* [Input records]:
-- ==== Sys2Proof/Safety.lean ====
section
/-! DEFINITION. The terms that claims use: when a word reaches its own effect, what it leaves alone, the canonical form of memory,
and the invariants of states. -/
namespace Sys2Proof.Machine

/-! ## When a word reaches its own effect -/

/-- The word at the issuing slot passes its encoding checks (R59), its guard holds (R115), no register that it reads (`rd`) or
writes (`wr`) awaits an interlocked result (R105), no acquire of its strand holds up its access (R299), and in debug mode no
register that it reads has a write in flight (R108). -/
structure State.Ready (s : State) (v : AnyWord) (rd wr : List GReg) : Prop where
  checked : s.check v = none
  guardFree : s.me.pending (guardRegs v s.me) = false
  guarded : guardHolds v s.me = true
  free : s.me.pending (rd ++ wr) = false
  ordered : (isAccess v.view && s.here.acquiring s.cur.strand) = false
  guardFresh : s.here.dbg = true → s.me.stale (guardRegs v s.me) = none
  fresh : s.here.dbg = true → s.me.stale rd = none

/-- The state with the note that the word has issued. -/
abbrev State.issued (s : State) : State := s.setRes .done

/-! ## Scalar results -/

/-- A word of two source registers whose result is `f` of their values, written to g[d] at latency `n`. -/
def Lands2 (i : SR → Instr) (v : SR → ScalarWord) (n : Nat) (f : Word → Word → Word) : Prop :=
  ∀ (w : SR) (s : State), s.Ready (.scalar (v w)) [w.a, w.b] [w.d] →
    exec (i w) s = .next (s.issued.landReg w.d n (f (s.rd w.a) (s.rd w.b)))
/-- A word of one source register whose result stands in the relation `r` to its value. -/
def Lands1 (i : SR → Instr) (v : SR → ScalarWord) (r : Word → Word → Prop) : Prop :=
  ∀ (w : SR) (s : State), s.Ready (.scalar (v w)) [w.a] [w.d] →
    ∃ u, r (s.rd w.a) u ∧ exec (i w) s = .next (s.issued.landReg w.d 1 u)
/-- A word of a source register and an immediate. -/
def LandsI (i : SI → Instr) (v : SI → ScalarWord) (n : Nat) (f : Word → BitVec 12 → Word) : Prop :=
  ∀ (w : SI) (s : State), s.Ready (.scalar (v w)) [w.a] [w.d] →
    exec (i w) s = .next (s.issued.landReg w.d n (f (s.rd w.a) w.imm))
/-- A division: DIVZ with the dividend in %eval when the divisor is 0, else an interlocked result. -/
def Divides (i : SR → Instr) (v : SR → ScalarWord) (f : Word → Word → Word) : Prop :=
  ∀ (w : SR) (s : State), s.Ready (.scalar (v w)) [w.a, w.b] [w.d] →
    (s.rd w.b ≠ 0 → exec (i w) s = .next (s.issued.answer w.d (f (s.rd w.a) (s.rd w.b)) false)) ∧
    (s.rd w.b = 0 → exec (i w) s = .next (s.issued.trap .divz (s.rd w.a)))
/-- A compare of two registers: g[d].bit takes the condition, ANDed with its old value when combine is 1. -/
def Compares (i : SC → Instr) (v : SC → ScalarWord) (f : Word → Word → Prop) : Prop :=
  ∀ (w : SC) (s : State), s.Ready (.scalar (v w)) (if w.comb = 1 then [w.a, w.b, w.d] else [w.a, w.b]) [w.d] →
    ∃ r : Bool, (r = true ↔ f (s.rd w.a) (s.rd w.b) ∧ (w.comb = 1 → (s.rd w.d).getLsbD w.bit.toNat = true)) ∧
      exec (i w) s = .next (s.issued.landBit w.d w.bit r)
/-- A compare of a register with a signed six-bit immediate. -/
def ComparesI (i : SCI → Instr) (v : SCI → ScalarWord) (f : Int → Int → Prop) : Prop :=
  ∀ (w : SCI) (s : State), s.Ready (.scalar (v w)) [w.a] [w.d] →
    ∃ r : Bool, (r = true ↔ f (s.rd w.a).toInt w.imm.toInt) ∧ exec (i w) s = .next (s.issued.landBit w.d w.bit r)

/-- The canonical form of every byte memory: device memory, the stores of the cores and the sync windows of the dies. -/
structure State.Canonical (s : State) : Prop where
  mem : s.mem.wf = true
  stores : ∀ c, (s.core c).lstore.wf = true ∧ (s.core c).astore.wf = true
  windows : ∀ d, (s.die d).window.wf = true

/-! ## Loads and stores -/

/-- The handle names a segment that is present and not on its way in, and the access of `n` bytes at `off` is aligned and within
it (R129). -/
structure State.LocalOk (s : State) (h : BitVec 6) (off : Word) (n : Nat) (name : BitVec 16) (g : Seg) : Prop where
  named : resolveHandle s.here s.cur.ctx h = some name
  present : s.myCore.seg? s.cur.ctx name = some g
  local_ : s.cur.ctx = .fw → g.isAcc = false
  still : g.moving ≠ some .recall
  unfailed : ∀ u ∈ s.here.touch, u.failed = false
  aligned : off.toNat % n = 0
  within : off.toNat + n ≤ g.bytes
/-- The store of a core that holds a segment. -/
def CoreSt.storeOf (k : CoreSt) (g : Seg) : Store := if g.isAcc then k.astore else k.lstore
/-- Byte offset that a local access names: register plus the immediate in units of its size. -/
def State.slOff (s : State) (w : SL) (n : Nat) : Word := s.rd w.a + BitVec.ofNat 64 (w.imm.toNat * n)
/-- `n` little-endian bytes, sign-extended. -/
def signedBytes (n v : Nat) : Word := (BitVec.ofNat (8 * n) v).signExtend 64
/-- A local load of `n` bytes puts its value into the landing buffer at latency 4, or on a poisoned line a POISON fault. -/
def LoadsLocal (i : SL → Instr) (v : SL → ScalarWord) (n : Nat) : Prop :=
  ∀ (w : SL) (s : State) (name : BitVec 16) (g : Seg), s.Ready (.scalar (v w)) [w.a] [w.d] →
    s.LocalOk w.handle (s.slOff w n) n name g → s.myLocalHeld w n = false →
    ∃ t, exec (i w) s = .next t ∧ t.me.land = s.me.land ++
      (if (s.myCore.storeOf g).anyPoison (g.phys (s.slOff w n).toNat) n = true then
        [⟨4, s.cur.sqd, false, 0, .fault ⟨.poison, s.cur.strand, s.slOff w n⟩ false (.g w.d)⟩]
      else if w.d = 0 then []
      else [⟨4, s.cur.sqd, false, 0, .reg w.d (signedBytes n ((s.myCore.storeOf g).read (g.phys (s.slOff w n).toNat) n))⟩])
/-- A local store at whose core nobody waits writes the low `n` bytes of its register and no other byte of either store. -/
def StoresLocal (i : SL → Instr) (v : SL → ScalarWord) (n : Nat) : Prop :=
  ∀ (w : SL) (s : State) (name : BitVec 16) (g : Seg), s.Canonical → s.Ready (.scalar (v w)) [w.a, w.d] [] →
    s.LocalOk w.handle (s.slOff w n) n name g → s.myLocalHeld w n = false → s.myCore.waitList = [] →
    ∃ t, exec (i w) s = .next t ∧ ∀ a, (t.myCore.storeOf g).byte a =
      (if g.phys (s.slOff w n).toNat ≤ a ∧ a < g.phys (s.slOff w n).toNat + n then
        (s.rd w.d).extractLsb' (8 * (a - g.phys (s.slOff w n).toNat)) 8 else (s.myCore.storeOf g).byte a)
/-- The address that a global access names. -/
def State.sgAddr (s : State) (w : SG) : Word := s.rd w.a + w.imm.signExtend 64
/-- The access of `n` bytes finds no earlier one of its strand to the same bytes or page still to be performed (R131, R289), and reaches
`pa` through the scalar TLB or the tables, with memory `m` as the walker leaves it (R156, R285). -/
structure State.GlobalOk (s : State) (w : SG) (n : Nat) (need : Need) (pa : Nat) (m : Store) : Prop where
  noPort : inPort (s.sgAddr w).toNat = false
  aligned : (s.sgAddr w).toNat % n = 0
  first : s.queuedDevice s.cur.strand (s.sgAddr w).toNat n = false
  noReplay : s.here.replayHolds s.cur.strand (s.sgAddr w).toNat = false
  reaches : s.xlat s.cur.core .scalar s.here.root (s.sgAddr w) need = .ok pa m
  clean : s.hbm.badPoison pa n = false
/-- The state as the access finds it: device memory with the walker's marks. -/
abbrev State.marked (s : State) (m : Store) : State := { s with mem := m }
/-- A global load of `n` bytes from a present readable page answers with its value. -/
def LoadsGlobal (i : SG → Instr) (v : SG → ScalarWord) (n : Nat) : Prop :=
  ∀ (w : SG) (s : State) (pa : Nat) (m : Store), s.Ready (.scalar (v w)) [w.a] [w.d] →
    s.loadsFull = false → s.GlobalOk w n needRd pa m → m.anyPoison pa n = false →
    ∃ t, exec (i w) s = .next t ∧
      t.me.pend = s.me.pend ++ (if w.d = 0 then [] else [⟨w.d, some (signedBytes n (m.read pa n)), true, s.cur.sqd, 0⟩])
/-- A global store of `n` bytes to a present writable page at whose home nobody waits writes those bytes and, but for the entry that
the walker marks, with D for its first write (R285), no other byte of device memory. -/
def StoresGlobal (i : SG → Instr) (v : SG → ScalarWord) (n : Nat) : Prop :=
  ∀ (w : SG) (s : State) (pa : Nat) (m : Store), s.Canonical → s.Ready (.scalar (v w)) [w.a, w.d] [] →
    s.GlobalOk w n needFill pa m → (s.waitersAt (.dev pa)).1 = [] →
    ∃ t, exec (i w) s = .next t ∧ ∀ a, t.mem.byte a =
      (if pa ≤ a ∧ a < pa + n then (s.rd w.d).extractLsb' (8 * (a - pa)) 8 else
        ((s.marked m).dirtyBy (s.oldPage s.cur.core .scalar s.here.root (s.sgAddr w).toNat) s.here.root (s.sgAddr w).toNat).byte a)

/-- The fault that R129 gives a local access, in the order of its checks: no name behind the handle, an offset that is not aligned, a
segment that Chervil could not bring in (R146) or that the directories do not give, an offset past the segment's end, an absent segment
for which there can be no room. -/
inductive State.LocalTrap (s : State) (h : BitVec 6) (off : Word) (n : Nat) : Cause → Word → Prop
  | unbound : resolveHandle s.here s.cur.ctx h = none → s.LocalTrap h off n .segfail (segEval 0xFFFF h)
  | align (name : BitVec 16) : resolveHandle s.here s.cur.ctx h = some name → off.toNat % n ≠ 0 → s.LocalTrap h off n .align off
  | unlisted (name : BitVec 16) : resolveHandle s.here s.cur.ctx h = some name → off.toNat % n = 0 →
      s.segDesc s.cur.core s.cur.ctx name = .fails → s.LocalTrap h off n .segfail (segEval name h)
  | bound (name : BitVec 16) (g : Seg) : resolveHandle s.here s.cur.ctx h = some name → off.toNat % n = 0 →
      s.segDesc s.cur.core s.cur.ctx name = .found g → g.bytes < off.toNat + n → s.LocalTrap h off n .segbound off
  | room (name : BitVec 16) (g : Seg) : resolveHandle s.here s.cur.ctx h = some name → off.toNat % n = 0 →
      s.segDesc s.cur.core s.cur.ctx name = .found g → off.toNat + n ≤ g.bytes → s.myCore.seg? s.cur.ctx name = none →
      s.here.room g.isAcc < g.granules → s.LocalTrap h off n .segfail (segEval name h)
  | failed (name : BitVec 16) (g : Seg) (u : Toucher) : resolveHandle s.here s.cur.ctx h = some name → off.toNat % n = 0 →
      s.segDesc s.cur.core s.cur.ctx name = .found g → off.toNat + n ≤ g.bytes → g.granules ≤ s.here.room g.isAcc → u ∈ s.here.touch →
      u.name = name → u.strand = s.cur.strand → u.serial = none → u.failed = true → s.LocalTrap h off n .segfail (segEval name h)
/-- What a completion fault of the issuing word puts into its strand's landing buffer, due after `n` cycles (R110, R112). -/
def State.LandsFault (s t : State) (n : Nat) (interlocked kills : Bool) (d : GReg) (c : Cause) (ev : Word) : Prop :=
  t.me.land = s.me.land ++ [⟨n, kills && s.cur.sqd, false, 0, .fault ⟨c, s.cur.strand, ev⟩ interlocked (.g d)⟩] ∧ t.mem = s.mem ∧
    ∀ r, t.me.read r = s.me.read r
/-- A local load with a fault of R129 takes it as a completion fault at latency 4; a store takes it at issue. -/
def TrapsLocal (load store : SL → Instr) (vl vs : SL → ScalarWord) (n : Nat) : Prop :=
  ∀ (w : SL) (s : State) (c : Cause) (ev : Word), s.myLocalHeld w n = false → s.LocalTrap w.handle (s.slOff w n) n c ev →
    (s.Ready (.scalar (vl w)) [w.a] [w.d] → ∃ t, exec (load w) s = .next t ∧ s.LandsFault t 4 false true w.d c ev) ∧
    (s.Ready (.scalar (vs w)) [w.a, w.d] [] → exec (store w) s = .next (s.issued.trap c ev))
/-- Where a global access traps (R130, R171, R283, R286): a misaligned address and a wrong use of the queue port at issue; an address
above 2^57 or without permission, and a page that the host has refused, by a completion fault. -/
def TrapsGlobal (load store : SG → Instr) (vl vs : SG → ScalarWord) (n : Nat) : Prop :=
  ∀ (w : SG) (s : State) (a : Word), a = s.sgAddr w →
    (inPort a.toNat = false → a.toNat % n ≠ 0 →
      (s.Ready (.scalar (vl w)) [w.a] [w.d] → exec (load w) s = .next (s.issued.trap .align a)) ∧
      (s.Ready (.scalar (vs w)) [w.a, w.d] [] → exec (store w) s = .next (s.issued.trap .align a))) ∧
    (inPort a.toNat = true → portQueue a.toNat = none →
      (s.Ready (.scalar (vl w)) [w.a] [w.d] → exec (load w) s = .next (s.issued.trap .prot a)) ∧
      (s.Ready (.scalar (vs w)) [w.a, w.d] [] → exec (store w) s = .next (s.issued.trap .prot a))) ∧
    (∀ q, inPort a.toNat = true → portQueue a.toNat = some q →
      (n ≠ 8 ∨ s.cur.strand ≠ queuePopper q → s.Ready (.scalar (vl w)) [w.a] [w.d] →
        exec (load w) s = .next (s.issued.trap .queue (BitVec.ofNat 64 q))) ∧
      (n ≠ 8 ∨ s.cur.strand ≠ queuePusher q → s.Ready (.scalar (vs w)) [w.a, w.d] [] →
        exec (store w) s = .next (s.issued.trap .queue (BitVec.ofNat 64 q)))) ∧
    (inPort a.toNat = false → a.toNat % n = 0 → s.queuedDevice s.cur.strand a.toNat n = false →
      s.here.replayHolds s.cur.strand a.toNat = false →
      (s.loadsFull = false → s.Ready (.scalar (vl w)) [w.a] [w.d] →
        (2 ^ 57 ≤ a.toNat ∨ s.xlat s.cur.core .scalar s.here.root a needRd = .prot →
          ∃ t, exec (load w) s = .next t ∧ s.LandsFault t 1 true true 0 .prot a) ∧
        (∀ pte, s.xlat s.cur.core .scalar s.here.root a needRd = .absent pte → s.pageRefused (addr57 a) = true →
          ∃ t, exec (load w) s = .next t ∧ s.LandsFault t 1 true true 0 .page a)) ∧
      (s.Ready (.scalar (vs w)) [w.a, w.d] [] →
        (2 ^ 57 ≤ a.toNat ∨ s.xlat s.cur.core .scalar s.here.root a needFill = .prot →
          ∃ t, exec (store w) s = .next t ∧ s.LandsFault t 1 true false 0 .prot a) ∧
        (∀ pte, s.xlat s.cur.core .scalar s.here.root a needFill = .absent pte → s.pageRefused (addr57 a) = true →
          ∃ t, exec (store w) s = .next t ∧ s.LandsFault t 1 true false 0 .page a)))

* [What you should do]:
Scan the entries above for the line containing "(s.issued.trap .align a))) ∧", and copy it and all lines after it exactly, down to and including the line containing "(s.issued.trap .prot a)) ∧".

* [Your solution]:
      (s.Ready (.scalar (vs w)) [w.a, w.d] [] → exec (store w) s = .next (s.issued.trap .align a))) ∧
    (inPort a.toNat = true → portQueue a.toNat = none →
      (s.Ready (.scalar (vl w)) [w.a] [w.d] → exec (load w) s = .next (s.issued.trap .prot a)) ∧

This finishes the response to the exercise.